Requirement. Repeat exactly, please, the opening lines of the data below, through and including the line where "(s.parcelChunks a b k)" sits.

Material for the task.
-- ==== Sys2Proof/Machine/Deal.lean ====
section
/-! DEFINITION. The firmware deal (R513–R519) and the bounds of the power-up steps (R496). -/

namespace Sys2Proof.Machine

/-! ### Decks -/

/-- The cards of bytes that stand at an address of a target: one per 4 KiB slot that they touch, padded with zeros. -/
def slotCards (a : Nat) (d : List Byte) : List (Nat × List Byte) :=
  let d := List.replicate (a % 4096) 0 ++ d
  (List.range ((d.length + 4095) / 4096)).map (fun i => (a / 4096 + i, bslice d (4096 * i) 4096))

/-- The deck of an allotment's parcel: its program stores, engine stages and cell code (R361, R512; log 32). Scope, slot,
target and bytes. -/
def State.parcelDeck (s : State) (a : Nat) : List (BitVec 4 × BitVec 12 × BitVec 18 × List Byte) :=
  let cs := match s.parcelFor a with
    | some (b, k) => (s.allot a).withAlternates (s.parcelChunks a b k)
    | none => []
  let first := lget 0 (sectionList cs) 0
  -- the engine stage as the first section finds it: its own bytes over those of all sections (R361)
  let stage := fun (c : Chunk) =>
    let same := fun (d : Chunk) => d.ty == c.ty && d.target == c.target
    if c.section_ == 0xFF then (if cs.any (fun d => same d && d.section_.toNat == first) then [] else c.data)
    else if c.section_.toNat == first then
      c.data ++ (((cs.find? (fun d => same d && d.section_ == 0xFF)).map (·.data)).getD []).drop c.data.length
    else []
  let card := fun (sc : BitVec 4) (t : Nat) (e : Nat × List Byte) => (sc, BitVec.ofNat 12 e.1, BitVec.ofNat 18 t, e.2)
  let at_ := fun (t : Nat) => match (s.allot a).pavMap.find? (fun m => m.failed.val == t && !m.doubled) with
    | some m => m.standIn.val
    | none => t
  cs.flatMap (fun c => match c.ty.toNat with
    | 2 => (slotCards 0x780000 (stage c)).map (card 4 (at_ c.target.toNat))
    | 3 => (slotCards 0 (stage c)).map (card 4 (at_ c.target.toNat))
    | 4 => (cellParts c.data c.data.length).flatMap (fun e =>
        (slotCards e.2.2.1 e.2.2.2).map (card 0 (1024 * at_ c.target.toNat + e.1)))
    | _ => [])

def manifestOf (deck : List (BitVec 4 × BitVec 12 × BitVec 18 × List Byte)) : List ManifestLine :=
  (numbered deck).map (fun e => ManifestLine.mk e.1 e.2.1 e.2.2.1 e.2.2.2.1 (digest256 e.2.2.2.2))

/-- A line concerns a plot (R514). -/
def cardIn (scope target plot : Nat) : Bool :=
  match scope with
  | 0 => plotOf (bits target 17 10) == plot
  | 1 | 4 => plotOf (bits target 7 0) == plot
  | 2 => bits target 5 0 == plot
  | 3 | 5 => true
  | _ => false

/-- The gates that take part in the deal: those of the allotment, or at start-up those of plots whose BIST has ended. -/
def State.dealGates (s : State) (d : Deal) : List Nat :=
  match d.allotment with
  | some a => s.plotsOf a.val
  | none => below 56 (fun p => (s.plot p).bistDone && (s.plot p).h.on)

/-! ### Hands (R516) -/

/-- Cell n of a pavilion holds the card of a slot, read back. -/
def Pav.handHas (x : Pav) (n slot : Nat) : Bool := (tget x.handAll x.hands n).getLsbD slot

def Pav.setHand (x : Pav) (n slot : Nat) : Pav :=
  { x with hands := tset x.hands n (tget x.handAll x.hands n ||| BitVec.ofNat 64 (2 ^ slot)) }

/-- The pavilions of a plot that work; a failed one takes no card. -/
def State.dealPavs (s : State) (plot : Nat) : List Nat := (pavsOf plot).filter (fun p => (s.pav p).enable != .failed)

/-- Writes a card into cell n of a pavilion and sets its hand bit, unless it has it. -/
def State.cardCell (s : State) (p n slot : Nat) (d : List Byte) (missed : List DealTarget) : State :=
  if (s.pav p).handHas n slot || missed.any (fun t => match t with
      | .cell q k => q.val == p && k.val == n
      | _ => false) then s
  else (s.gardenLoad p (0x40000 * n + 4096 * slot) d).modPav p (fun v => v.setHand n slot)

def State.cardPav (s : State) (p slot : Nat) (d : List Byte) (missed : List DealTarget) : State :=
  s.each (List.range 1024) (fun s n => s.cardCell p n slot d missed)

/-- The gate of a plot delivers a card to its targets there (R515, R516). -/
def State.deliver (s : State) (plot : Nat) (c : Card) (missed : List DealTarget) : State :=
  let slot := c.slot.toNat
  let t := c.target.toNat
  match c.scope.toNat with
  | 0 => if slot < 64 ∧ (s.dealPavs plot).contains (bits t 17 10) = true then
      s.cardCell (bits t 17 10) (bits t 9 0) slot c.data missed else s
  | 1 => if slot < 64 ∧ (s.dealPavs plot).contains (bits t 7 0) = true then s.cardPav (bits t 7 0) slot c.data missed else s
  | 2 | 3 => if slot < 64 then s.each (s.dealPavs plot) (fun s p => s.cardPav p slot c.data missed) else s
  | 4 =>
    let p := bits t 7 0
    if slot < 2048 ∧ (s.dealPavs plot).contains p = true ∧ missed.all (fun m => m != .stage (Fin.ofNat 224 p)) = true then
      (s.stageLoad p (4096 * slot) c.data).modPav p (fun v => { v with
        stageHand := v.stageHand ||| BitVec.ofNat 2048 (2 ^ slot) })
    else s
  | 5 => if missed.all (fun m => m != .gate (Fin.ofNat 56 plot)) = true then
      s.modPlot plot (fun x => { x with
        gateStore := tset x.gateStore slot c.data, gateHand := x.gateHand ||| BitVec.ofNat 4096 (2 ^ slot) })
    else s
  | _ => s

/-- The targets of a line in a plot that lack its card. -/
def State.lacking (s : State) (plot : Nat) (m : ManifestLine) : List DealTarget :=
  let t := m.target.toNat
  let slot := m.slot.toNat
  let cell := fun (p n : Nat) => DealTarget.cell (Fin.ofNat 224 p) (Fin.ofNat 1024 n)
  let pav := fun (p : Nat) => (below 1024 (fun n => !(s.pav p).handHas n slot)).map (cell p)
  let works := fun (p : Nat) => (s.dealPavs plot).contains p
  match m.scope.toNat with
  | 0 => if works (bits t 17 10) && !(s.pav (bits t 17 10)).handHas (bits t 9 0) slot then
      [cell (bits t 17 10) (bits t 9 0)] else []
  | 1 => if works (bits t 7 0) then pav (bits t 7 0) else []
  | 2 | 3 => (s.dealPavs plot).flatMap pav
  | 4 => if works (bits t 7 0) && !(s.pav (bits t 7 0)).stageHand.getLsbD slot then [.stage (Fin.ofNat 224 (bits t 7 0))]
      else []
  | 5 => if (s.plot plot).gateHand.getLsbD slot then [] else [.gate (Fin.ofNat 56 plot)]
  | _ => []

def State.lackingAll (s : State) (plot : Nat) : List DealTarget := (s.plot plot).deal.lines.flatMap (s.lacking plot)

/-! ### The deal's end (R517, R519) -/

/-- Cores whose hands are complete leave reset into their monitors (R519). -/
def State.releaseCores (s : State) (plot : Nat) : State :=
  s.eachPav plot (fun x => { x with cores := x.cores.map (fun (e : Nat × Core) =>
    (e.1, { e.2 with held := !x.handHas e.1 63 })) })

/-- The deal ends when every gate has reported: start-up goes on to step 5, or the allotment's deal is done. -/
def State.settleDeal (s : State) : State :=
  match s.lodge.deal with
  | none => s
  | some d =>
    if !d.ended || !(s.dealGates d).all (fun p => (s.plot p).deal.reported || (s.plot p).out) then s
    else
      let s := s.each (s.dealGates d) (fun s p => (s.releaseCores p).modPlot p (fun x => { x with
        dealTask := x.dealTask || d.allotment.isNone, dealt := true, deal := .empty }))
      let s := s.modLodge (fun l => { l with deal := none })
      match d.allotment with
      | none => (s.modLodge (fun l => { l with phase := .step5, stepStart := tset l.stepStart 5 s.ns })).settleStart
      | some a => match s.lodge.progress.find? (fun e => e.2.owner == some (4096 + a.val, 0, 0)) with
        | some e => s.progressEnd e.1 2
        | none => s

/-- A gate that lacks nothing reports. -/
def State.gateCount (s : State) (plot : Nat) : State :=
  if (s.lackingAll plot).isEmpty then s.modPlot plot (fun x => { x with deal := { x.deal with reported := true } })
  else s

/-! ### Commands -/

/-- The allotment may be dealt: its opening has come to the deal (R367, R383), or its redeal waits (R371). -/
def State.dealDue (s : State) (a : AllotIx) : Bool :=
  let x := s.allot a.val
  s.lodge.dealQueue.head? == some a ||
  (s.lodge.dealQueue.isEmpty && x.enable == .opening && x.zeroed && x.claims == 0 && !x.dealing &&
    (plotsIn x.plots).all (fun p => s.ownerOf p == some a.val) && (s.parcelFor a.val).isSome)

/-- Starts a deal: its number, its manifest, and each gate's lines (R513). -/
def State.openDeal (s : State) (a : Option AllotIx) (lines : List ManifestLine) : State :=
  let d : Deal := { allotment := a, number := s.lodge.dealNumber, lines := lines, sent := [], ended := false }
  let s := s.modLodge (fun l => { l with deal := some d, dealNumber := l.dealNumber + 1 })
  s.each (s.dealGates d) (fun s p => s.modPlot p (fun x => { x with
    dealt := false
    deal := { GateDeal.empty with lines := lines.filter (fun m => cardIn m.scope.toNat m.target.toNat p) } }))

Task output.
-- ==== Sys2Proof/Machine/Deal.lean ====
section
/-! DEFINITION. The firmware deal (R513–R519) and the bounds of the power-up steps (R496). -/

namespace Sys2Proof.Machine

/-! ### Decks -/

/-- The cards of bytes that stand at an address of a target: one per 4 KiB slot that they touch, padded with zeros. -/
def slotCards (a : Nat) (d : List Byte) : List (Nat × List Byte) :=
  let d := List.replicate (a % 4096) 0 ++ d
  (List.range ((d.length + 4095) / 4096)).map (fun i => (a / 4096 + i, bslice d (4096 * i) 4096))

/-- The deck of an allotment's parcel: its program stores, engine stages and cell code (R361, R512; log 32). Scope, slot,
target and bytes. -/
def State.parcelDeck (s : State) (a : Nat) : List (BitVec 4 × BitVec 12 × BitVec 18 × List Byte) :=
  let cs := match s.parcelFor a with
    | some (b, k) => (s.allot a).withAlternates (s.parcelChunks a b k)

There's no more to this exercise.